-- ==== Sys2Proof/Machine/Ops.lean ====
section
/-! DEFINITION. The named operations over memory, the memory port, the accumulator, the response channel and reset. Every
instruction and every clock edge is written over these. -/

namespace Sys2Proof.Machine

/-! ## Memory (spec/20_memory.md R25, R29) -/

/-- What a byte of memory that nothing has written reads as. DESIGN CHOICE (log 3, unsafe): the spec gives the data memory
no contents after power-on (R116). -/
def Memory.unlisted : Byte := 0x00#8

/-- The byte at a key of the list, the first entry for it. -/
def Memory.lookup : Memory → Nat → Byte
  | [], _          => Memory.unlisted
  | (k, v) :: m, a => if k = a then v else Memory.lookup m a

/-- The list with the byte at a key replaced, kept in canonical form. -/
def Memory.insert : Memory → Nat → Byte → Memory
  | [], a, v => if v = Memory.unlisted then [] else [(a, v)]
  | (k, x) :: m, a, v =>
    if a < k then (if v = Memory.unlisted then (k, x) :: m else (a, v) :: (k, x) :: m)
    else if a = k then (if v = Memory.unlisted then m else (a, v) :: m)
    else (k, x) :: Memory.insert m a v

/-- The byte the memory holds at an address (R29). -/
def Memory.read (m : Memory) (a : Addr) : Byte := Memory.lookup m a.toNat

/-- The memory with a byte stored at an address (R29). -/
def Memory.write (m : Memory) (a : Addr) (v : Byte) : Memory := Memory.insert m a.toNat v

/-- The keys rise from `lo`, stay below 2^16, and no entry equals the unlisted byte. -/
def Memory.wfFrom : Nat → Memory → Bool
  | _, []           => true
  | lo, (k, v) :: m => decide (lo ≤ k) && decide (k < 65536) && decide (v ≠ Memory.unlisted) && Memory.wfFrom (k + 1) m

/-- The memory is in canonical form. -/
def Memory.wf (m : Memory) : Bool := Memory.wfFrom 0 m

/-- The `n` bytes of the buffer at `ptr`, addresses wrapping (R37). -/
def bufferBytes (m : Memory) (ptr : Addr) (n : Nat) : List Byte :=
  (List.range n).map fun i => m.read (bufferAddr ptr i)

/-! ## Plain updates of the state -/

/-- `ACC <- v`. -/
def State.setAcc (s : State) (v : Word) : State := { s with acc := v }

/-- The engine's hidden state becomes `ph`. -/
def State.setPhase (s : State) (ph : Phase) : State := { s with phase := ph }

/-- The host's plan becomes `plan`. -/
def State.setPlan (s : State) (plan : List Move) : State := { s with plan := plan }

/-- The data memory becomes `m`. -/
def State.setMem (s : State) (m : Memory) : State := { s with mem := m }

/-! ## The response channel (R58, R96, R124) -/

/-- `respond(status, data)`: the command ends and its response waits to be taken. -/
def respond (status : Status) (data : Word) (s : State) : State :=
  s.setPhase (.responding { status := status, data := data })

/-- `respond(0, 0x0000)`. -/
def respondOk (s : State) : State := respond .ok 0x0000#16 s

/-- `raise IllegalCommand(w)` (R96), the one exception of the hardware: `respond(1, 0x0000)` and nothing else. There is no
trap entry and no return (R101, R102). -/
def raiseIllegal (s : State) : State := respond .illegal 0x0000#16 s

/-- The response is transferred to the host and the engine is idle (R124). -/
def takeResponse (r : Response) (s : State) : State :=
  { s with phase := .idle, responses := s.responses ++ [r] }

/-! ## Reset (R114, R116) -/

/-- The effect of `rst` at a clock edge: `ACC` = `INITIAL_VALUE`, the engine idle, a command in progress dropped without a
response. An access already transferred stays in flight (R115). -/
def applyReset (s : State) : State := { s with acc := s.cfg.initialValue, phase := .idle }

/-! ## The memory port (R28, R29, R36) -/

/-- The address of the access is backed, for a read readable and for a write writable (R27). -/
def Access.backedBy (acc : Access) (c : Config) : Bool :=
  match acc with
  | .read a    => c.readable a
  | .write a _ => c.writable a

/-- The fault of an access to an address that is not backed for it (R36; 93 U1, U2). -/
def unbackedFault : Access → Fault
  | .read a    => .notReadable a
  | .write a _ => .notWritable a

/-- The request of one access is transferred (R28). It faults where the run has no meaning: the port is still busy with an
access left over by a reset (R115, log 7), or the address is not backed (R36, log 6). -/
def request (a : Access) (s : State) : Except Fault State :=
  match s.bus, a.backedBy s.cfg with
  | some _, _   => .error .notDrained
  | none, true  => .ok { s with bus := some a, accesses := s.accesses ++ [a] }
  | none, false => .error (unbackedFault a)

/-- What performing an access does to the memory (R29). DESIGN CHOICE (log 23, unsafe): every backed address is plain
memory, which a read leaves unchanged; R34 leaves to the platform what a device register behind an address does. -/
def Access.perform : Access → Memory → Memory
  | .read _, m    => m
  | .write a v, m => m.write a v

/-- The memory completes the access in flight, if there is one. -/
def complete (s : State) : State :=
  match s.bus with
  | none   => s
  | some a => { s with bus := none, mem := a.perform s.mem }

/-- `MemRead(addr, 1)` (R29): request and completion. -/
def memRead (a : Addr) (s : State) : Except Fault (Byte × State) :=
  match request (.read a) s with
  | .error f => .error f
  | .ok t    => .ok (t.mem.read a, complete t)

/-- `MemWrite(addr, 1, v)` (R29): request and completion. -/
def memWrite (a : Addr) (v : Byte) (s : State) : Except Fault State :=
  match request (.write a v) s with
  | .error f => .error f
  | .ok t    => .ok (complete t)

/-! ## Folding (R69, R80) -/

/-- `ACC <- update_fn(ACC, b)`. -/
def foldByte (b : Byte) (s : State) : State := s.setAcc (updateFn s.cfg.polynom s.acc b)

/-- The loop of CALCULATE (R80): `n` bytes from address `a`, each read and then folded before the next is read. -/
def foldBuffer : Nat → Addr → State → Except Fault State
  | 0, _, s     => .ok s
  | n + 1, a, s =>
    match memRead a s with
    | .error f   => .error f
    | .ok (b, t) => foldBuffer n (a + 1#16) (foldByte b t)

/-- The loop and then the response of CALCULATE. -/
def finishBuffer (n : Nat) (a : Addr) (s : State) : Except Fault State :=
  (foldBuffer n a s).map respondOk

/-! ## The two stores of RESULT_ARRAY (R90) -/

/-- The second store and the response. -/
def storeHigh (ptr : Addr) (s : State) : Except Fault State :=
  (memWrite (outAddr ptr .high) (outValue s.acc .high) s).map respondOk

/-- Both stores, the low byte first, and the response. -/
def storeBoth (ptr : Addr) (s : State) : Except Fault State :=
  match memWrite (outAddr ptr .low) (outValue s.acc .low) s with
  | .error f => .error f
  | .ok t    => storeHigh ptr t

/-! ## Outcomes -/

/-- The outcome of an operation that ends in a state or a fault. -/
def outcomeOf : Except Fault State → Host.Outcome State Fault Refusal
  | .ok s    => .next s
  | .error f => .fault f

/-- One outcome after another: the second runs only from a next state. -/
def andThen (o : Host.Outcome State Fault Refusal) (f : State → Host.Outcome State Fault Refusal) :
    Host.Outcome State Fault Refusal :=
  match o with
  | .next s    => f s
  | .fault r   => .fault r
  | .refused r => .refused r

end Sys2Proof.Machine
end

**********

### [What is needed]
Return all the lines shown above, word for word.

### [Response area]
-- ==== Sys2Proof/Machine/Ops.lean ====
section
/-! DEFINITION. The named operations over memory, the memory port, the accumulator, the response channel and reset. Every
instruction and every clock edge is written over these. -/

namespace Sys2Proof.Machine

/-! ## Memory (spec/20_memory.md R25, R29) -/

/-- What a byte of memory that nothing has written reads as. DESIGN CHOICE (log 3, unsafe): the spec gives the data memory
no contents after power-on (R116). -/
def Memory.unlisted : Byte := 0x00#8

/-- The byte at a key of the list, the first entry for it. -/
def Memory.lookup : Memory → Nat → Byte
  | [], _          => Memory.unlisted
  | (k, v) :: m, a => if k = a then v else Memory.lookup m a

/-- The list with the byte at a key replaced, kept in canonical form. -/
def Memory.insert : Memory → Nat → Byte → Memory
  | [], a, v => if v = Memory.unlisted then [] else [(a, v)]
  | (k, x) :: m, a, v =>
    if a < k then (if v = Memory.unlisted then (k, x) :: m else (a, v) :: (k, x) :: m)
    else if a = k then (if v = Memory.unlisted then m else (a, v) :: m)
    else (k, x) :: Memory.insert m a v

/-- The byte the memory holds at an address (R29). -/
def Memory.read (m : Memory) (a : Addr) : Byte := Memory.lookup m a.toNat

/-- The memory with a byte stored at an address (R29). -/
def Memory.write (m : Memory) (a : Addr) (v : Byte) : Memory := Memory.insert m a.toNat v

/-- The keys rise from `lo`, stay below 2^16, and no entry equals the unlisted byte. -/
def Memory.wfFrom : Nat → Memory → Bool
  | _, []           => true
  | lo, (k, v) :: m => decide (lo ≤ k) && decide (k < 65536) && decide (v ≠ Memory.unlisted) && Memory.wfFrom (k + 1) m

/-- The memory is in canonical form. -/
def Memory.wf (m : Memory) : Bool := Memory.wfFrom 0 m

/-- The `n` bytes of the buffer at `ptr`, addresses wrapping (R37). -/
def bufferBytes (m : Memory) (ptr : Addr) (n : Nat) : List Byte :=
  (List.range n).map fun i => m.read (bufferAddr ptr i)

/-! ## Plain updates of the state -/

/-- `ACC <- v`. -/
def State.setAcc (s : State) (v : Word) : State := { s with acc := v }

/-- The engine's hidden state becomes `ph`. -/
def State.setPhase (s : State) (ph : Phase) : State := { s with phase := ph }

/-- The host's plan becomes `plan`. -/
def State.setPlan (s : State) (plan : List Move) : State := { s with plan := plan }

/-- The data memory becomes `m`. -/
def State.setMem (s : State) (m : Memory) : State := { s with mem := m }

/-! ## The response channel (R58, R96, R124) -/

/-- `respond(status, data)`: the command ends and its response waits to be taken. -/
def respond (status : Status) (data : Word) (s : State) : State :=
  s.setPhase (.responding { status := status, data := data })

/-- `respond(0, 0x0000)`. -/
def respondOk (s : State) : State := respond .ok 0x0000#16 s

/-- `raise IllegalCommand(w)` (R96), the one exception of the hardware: `respond(1, 0x0000)` and nothing else. There is no
trap entry and no return (R101, R102). -/
def raiseIllegal (s : State) : State := respond .illegal 0x0000#16 s

/-- The response is transferred to the host and the engine is idle (R124). -/
def takeResponse (r : Response) (s : State) : State :=
  { s with phase := .idle, responses := s.responses ++ [r] }

/-! ## Reset (R114, R116) -/

/-- The effect of `rst` at a clock edge: `ACC` = `INITIAL_VALUE`, the engine idle, a command in progress dropped without a
response. An access already transferred stays in flight (R115). -/
def applyReset (s : State) : State := { s with acc := s.cfg.initialValue, phase := .idle }

/-! ## The memory port (R28, R29, R36) -/

/-- The address of the access is backed, for a read readable and for a write writable (R27). -/
def Access.backedBy (acc : Access) (c : Config) : Bool :=
  match acc with
  | .read a    => c.readable a
  | .write a _ => c.writable a

/-- The fault of an access to an address that is not backed for it (R36; 93 U1, U2). -/
def unbackedFault : Access → Fault
  | .read a    => .notReadable a
  | .write a _ => .notWritable a

/-- The request of one access is transferred (R28). It faults where the run has no meaning: the port is still busy with an
access left over by a reset (R115, log 7), or the address is not backed (R36, log 6). -/
def request (a : Access) (s : State) : Except Fault State :=
  match s.bus, a.backedBy s.cfg with
  | some _, _   => .error .notDrained
  | none, true  => .ok { s with bus := some a, accesses := s.accesses ++ [a] }
  | none, false => .error (unbackedFault a)

/-- What performing an access does to the memory (R29). DESIGN CHOICE (log 23, unsafe): every backed address is plain
memory, which a read leaves unchanged; R34 leaves to the platform what a device register behind an address does. -/
def Access.perform : Access → Memory → Memory
  | .read _, m    => m
  | .write a v, m => m.write a v

/-- The memory completes the access in flight, if there is one. -/
def complete (s : State) : State :=
  match s.bus with
  | none   => s
  | some a => { s with bus := none, mem := a.perform s.mem }

/-- `MemRead(addr, 1)` (R29): request and completion. -/
def memRead (a : Addr) (s : State) : Except Fault (Byte × State) :=
  match request (.read a) s with
  | .error f => .error f
  | .ok t    => .ok (t.mem.read a, complete t)

/-- `MemWrite(addr, 1, v)` (R29): request and completion. -/
def memWrite (a : Addr) (v : Byte) (s : State) : Except Fault State :=
  match request (.write a v) s with
  | .error f => .error f
  | .ok t    => .ok (complete t)

/-! ## Folding (R69, R80) -/

/-- `ACC <- update_fn(ACC, b)`. -/
def foldByte (b : Byte) (s : State) : State := s.setAcc (updateFn s.cfg.polynom s.acc b)

/-- The loop of CALCULATE (R80): `n` bytes from address `a`, each read and then folded before the next is read. -/
def foldBuffer : Nat → Addr → State → Except Fault State
  | 0, _, s     => .ok s
  | n + 1, a, s =>
    match memRead a s with
    | .error f   => .error f
    | .ok (b, t) => foldBuffer n (a + 1#16) (foldByte b t)

/-- The loop and then the response of CALCULATE. -/
def finishBuffer (n : Nat) (a : Addr) (s : State) : Except Fault State :=
  (foldBuffer n a s).map respondOk

/-! ## The two stores of RESULT_ARRAY (R90) -/

/-- The second store and the response. -/
def storeHigh (ptr : Addr) (s : State) : Except Fault State :=
  (memWrite (outAddr ptr .high) (outValue s.acc .high) s).map respondOk

/-- Both stores, the low byte first, and the response. -/
def storeBoth (ptr : Addr) (s : State) : Except Fault State :=
  match memWrite (outAddr ptr .low) (outValue s.acc .low) s with
  | .error f => .error f
  | .ok t    => storeHigh ptr t

/-! ## Outcomes -/

/-- The outcome of an operation that ends in a state or a fault. -/
def outcomeOf : Except Fault State → Host.Outcome State Fault Refusal
  | .ok s    => .next s
  | .error f => .fault f

/-- One outcome after another: the second runs only from a next state. -/
def andThen (o : Host.Outcome State Fault Refusal) (f : State → Host.Outcome State Fault Refusal) :
    Host.Outcome State Fault Refusal :=
  match o with
  | .next s    => f s
  | .fault r   => .fault r
  | .refused r => .refused r

end Sys2Proof.Machine
end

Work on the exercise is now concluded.